*How to complete this task:* Scan the entries for the word "flags". Every line that has it should be copied.

[[ Data under study open ]]

-- ==== Sys2Proof/Laws/Interrupts.lean ====
section
/-! SUPPORT. What the sampling can do. -/

namespace Sys2Proof.Machine

@[simp] theorem State.latchEdge_cfg (x : Slot) (s : State) : (s.latchEdge x).cfg = s.cfg := by
  unfold State.latchEdge; cases s.cfg.variant <;> simp only; split <;> rfl
@[simp] theorem State.latchEdge_regs (x : Slot) (s : State) : (s.latchEdge x).regs = s.regs := by
  unfold State.latchEdge; cases s.cfg.variant <;> simp only; split <;> rfl
@[simp] theorem State.latchEdge_flags (x : Slot) (s : State) : (s.latchEdge x).flags = s.flags := by
  unfold State.latchEdge; cases s.cfg.variant <;> simp only; split <;> rfl
@[simp] theorem State.latchEdge_sp (x : Slot) (s : State) : (s.latchEdge x).sp = s.sp := by
  unfold State.latchEdge; cases s.cfg.variant <;> simp only; split <;> rfl
@[simp] theorem State.latchEdge_pc (x : Slot) (s : State) : (s.latchEdge x).pc = s.pc := by
  unfold State.latchEdge; cases s.cfg.variant <;> simp only; split <;> rfl
@[simp] theorem State.latchEdge_inte (x : Slot) (s : State) : (s.latchEdge x).inte = s.inte := by
  unfold State.latchEdge; cases s.cfg.variant <;> simp only; split <;> rfl
@[simp] theorem State.latchEdge_inteLate (x : Slot) (s : State) : (s.latchEdge x).inteLate = s.inteLate := by
  unfold State.latchEdge; cases s.cfg.variant <;> simp only; split <;> rfl
@[simp] theorem State.latchEdge_eiPending (x : Slot) (s : State) : (s.latchEdge x).eiPending = s.eiPending := by
  unfold State.latchEdge; cases s.cfg.variant <;> simp only; split <;> rfl
@[simp] theorem State.latchEdge_halted (x : Slot) (s : State) : (s.latchEdge x).halted = s.halted := by
  unfold State.latchEdge; cases s.cfg.variant <;> simp only; split <;> rfl
@[simp] theorem State.latchEdge_accepted (x : Slot) (s : State) : (s.latchEdge x).accepted = s.accepted := by
  unfold State.latchEdge; cases s.cfg.variant <;> simp only; split <;> rfl
@[simp] theorem State.latchEdge_mem (x : Slot) (s : State) : (s.latchEdge x).mem = s.mem := by
  unfold State.latchEdge; cases s.cfg.variant <;> simp only; split <;> rfl
@[simp] theorem State.latchEdge_env (x : Slot) (s : State) : (s.latchEdge x).env = s.env := by
  unfold State.latchEdge; cases s.cfg.variant <;> simp only; split <;> rfl
@[simp] theorem State.latchEdge_clk (x : Slot) (s : State) : (s.latchEdge x).clk = s.clk := by
  unfold State.latchEdge; cases s.cfg.variant <;> simp only; split <;> rfl

@[simp] theorem State.endLate_cfg (s : State) : (s.endLate).cfg = s.cfg := by
  rfl
@[simp] theorem State.endLate_regs (s : State) : (s.endLate).regs = s.regs := by
  rfl
@[simp] theorem State.endLate_flags (s : State) : (s.endLate).flags = s.flags := by
  rfl
@[simp] theorem State.endLate_sp (s : State) : (s.endLate).sp = s.sp := by
  rfl
@[simp] theorem State.endLate_pc (s : State) : (s.endLate).pc = s.pc := by
  rfl
@[simp] theorem State.endLate_inte (s : State) : (s.endLate).inte = s.inte := by
  rfl
@[simp] theorem State.endLate_eiPending (s : State) : (s.endLate).eiPending = s.eiPending := by
  rfl
@[simp] theorem State.endLate_halted (s : State) : (s.endLate).halted = s.halted := by
  rfl
@[simp] theorem State.endLate_masks (s : State) : (s.endLate).masks = s.masks := by
  rfl
@[simp] theorem State.endLate_accepted (s : State) : (s.endLate).accepted = s.accepted := by
  rfl
@[simp] theorem State.endLate_mem (s : State) : (s.endLate).mem = s.mem := by
  rfl
@[simp] theorem State.endLate_env (s : State) : (s.endLate).env = s.env := by
  rfl
@[simp] theorem State.endLate_clk (s : State) : (s.endLate).clk = s.clk := by
  rfl

@[simp] theorem State.endLate_inteLate (s : State) : s.endLate.inteLate = false := rfl

/-- All that the decision can be: `TRAP` accepted, the delay counted down, an enabled request accepted, or nothing. -/
theorem State.decideEntry_cases (x : Slot) (s : State) :
    (s.trapRequest x = true ∧ s.decideEntry x = s.setAccepted (some (.restart .trap))) ∨
    (s.trapRequest x = false ∧ 0 < s.eiPending ∧ s.decideEntry x = s.setEnable s.inte s.inteLate (s.eiPending - 1)) ∨
    (s.trapRequest x = false ∧ s.eiPending = 0 ∧ s.enabled = true ∧
      ∃ e, s.maskableRequest x = some e ∧ s.decideEntry x = s.setAccepted (some e)) ∨
    (s.trapRequest x = false ∧ s.eiPending = 0 ∧ (s.enabled = true → s.maskableRequest x = none) ∧
      s.decideEntry x = s) := by
  unfold State.decideEntry
  by_cases ht : s.trapRequest x = true
  · simp [ht]
  · have ht : s.trapRequest x = false := by simpa using ht
    by_cases hp : 0 < s.eiPending
    · simp [ht, hp]
    · have hp0 : s.eiPending = 0 := by omega
      by_cases he : s.enabled = true
      · cases hm : s.maskableRequest x <;> simp [ht, hp0, he]
      · simp [ht, hp0, he]

@[simp] theorem State.decideEntry_cfg (x : Slot) (s : State) : (s.decideEntry x).cfg = s.cfg := by
  rcases s.decideEntry_cases x with ⟨-, h⟩ | ⟨-, -, h⟩ | ⟨-, -, -, e, -, h⟩ | ⟨-, -, -, h⟩ <;> rw [h] <;> rfl
@[simp] theorem State.decideEntry_regs (x : Slot) (s : State) : (s.decideEntry x).regs = s.regs := by
  rcases s.decideEntry_cases x with ⟨-, h⟩ | ⟨-, -, h⟩ | ⟨-, -, -, e, -, h⟩ | ⟨-, -, -, h⟩ <;> rw [h] <;> rfl
@[simp] theorem State.decideEntry_flags (x : Slot) (s : State) : (s.decideEntry x).flags = s.flags := by
  rcases s.decideEntry_cases x with ⟨-, h⟩ | ⟨-, -, h⟩ | ⟨-, -, -, e, -, h⟩ | ⟨-, -, -, h⟩ <;> rw [h] <;> rfl
@[simp] theorem State.decideEntry_sp (x : Slot) (s : State) : (s.decideEntry x).sp = s.sp := by
  rcases s.decideEntry_cases x with ⟨-, h⟩ | ⟨-, -, h⟩ | ⟨-, -, -, e, -, h⟩ | ⟨-, -, -, h⟩ <;> rw [h] <;> rfl
@[simp] theorem State.decideEntry_pc (x : Slot) (s : State) : (s.decideEntry x).pc = s.pc := by
  rcases s.decideEntry_cases x with ⟨-, h⟩ | ⟨-, -, h⟩ | ⟨-, -, -, e, -, h⟩ | ⟨-, -, -, h⟩ <;> rw [h] <;> rfl
@[simp] theorem State.decideEntry_inte (x : Slot) (s : State) : (s.decideEntry x).inte = s.inte := by
  rcases s.decideEntry_cases x with ⟨-, h⟩ | ⟨-, -, h⟩ | ⟨-, -, -, e, -, h⟩ | ⟨-, -, -, h⟩ <;> rw [h] <;> rfl
@[simp] theorem State.decideEntry_inteLate (x : Slot) (s : State) : (s.decideEntry x).inteLate = s.inteLate := by
  rcases s.decideEntry_cases x with ⟨-, h⟩ | ⟨-, -, h⟩ | ⟨-, -, -, e, -, h⟩ | ⟨-, -, -, h⟩ <;> rw [h] <;> rfl
@[simp] theorem State.decideEntry_halted (x : Slot) (s : State) : (s.decideEntry x).halted = s.halted := by
  rcases s.decideEntry_cases x with ⟨-, h⟩ | ⟨-, -, h⟩ | ⟨-, -, -, e, -, h⟩ | ⟨-, -, -, h⟩ <;> rw [h] <;> rfl
@[simp] theorem State.decideEntry_masks (x : Slot) (s : State) : (s.decideEntry x).masks = s.masks := by
  rcases s.decideEntry_cases x with ⟨-, h⟩ | ⟨-, -, h⟩ | ⟨-, -, -, e, -, h⟩ | ⟨-, -, -, h⟩ <;> rw [h] <;> rfl
@[simp] theorem State.decideEntry_mem (x : Slot) (s : State) : (s.decideEntry x).mem = s.mem := by
  rcases s.decideEntry_cases x with ⟨-, h⟩ | ⟨-, -, h⟩ | ⟨-, -, -, e, -, h⟩ | ⟨-, -, -, h⟩ <;> rw [h] <;> rfl
@[simp] theorem State.decideEntry_env (x : Slot) (s : State) : (s.decideEntry x).env = s.env := by
  rcases s.decideEntry_cases x with ⟨-, h⟩ | ⟨-, -, h⟩ | ⟨-, -, -, e, -, h⟩ | ⟨-, -, -, h⟩ <;> rw [h] <;> rfl
@[simp] theorem State.decideEntry_clk (x : Slot) (s : State) : (s.decideEntry x).clk = s.clk := by
  rcases s.decideEntry_cases x with ⟨-, h⟩ | ⟨-, -, h⟩ | ⟨-, -, -, e, -, h⟩ | ⟨-, -, -, h⟩ <;> rw [h] <;> rfl

/-- What the sampling keeps whatever it does. -/
@[simp] theorem State.sample_cfg (s : State) : (s.sample).cfg = s.cfg := by
  unfold State.sample; simp only; split <;> simp
@[simp] theorem State.sample_regs (s : State) : (s.sample).regs = s.regs := by
  unfold State.sample; simp only; split <;> simp
@[simp] theorem State.sample_flags (s : State) : (s.sample).flags = s.flags := by
  unfold State.sample; simp only; split <;> simp
@[simp] theorem State.sample_sp (s : State) : (s.sample).sp = s.sp := by
  unfold State.sample; simp only; split <;> simp
@[simp] theorem State.sample_mem (s : State) : (s.sample).mem = s.mem := by
  unfold State.sample; simp only; split <;> simp
@[simp] theorem State.sample_clk (s : State) : (s.sample).clk = s.clk := by
  unfold State.sample; simp only; split <;> simp

@[simp] theorem State.sample_inteLate (s : State) : s.sample.inteLate = false := by
  unfold State.sample
  simp only
  split
  · unfold State.resetInput; cases s.dropSlot.cfg.variant <;> simp
  · rfl

/-- Without RESET the sampling does not move the program counter. -/
theorem State.sample_pc (s : State) (h : s.nextSlot.reset = false) : s.sample.pc = s.pc := by
  simp [State.sample, h]

end Sys2Proof.Machine
end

[[ Data under study closed ]]

*Written response:*
@[simp] theorem State.latchEdge_flags (x : Slot) (s : State) : (s.latchEdge x).flags = s.flags := by
@[simp] theorem State.endLate_flags (s : State) : (s.endLate).flags = s.flags := by
@[simp] theorem State.decideEntry_flags (x : Slot) (s : State) : (s.decideEntry x).flags = s.flags := by
@[simp] theorem State.sample_flags (s : State) : (s.sample).flags = s.flags := by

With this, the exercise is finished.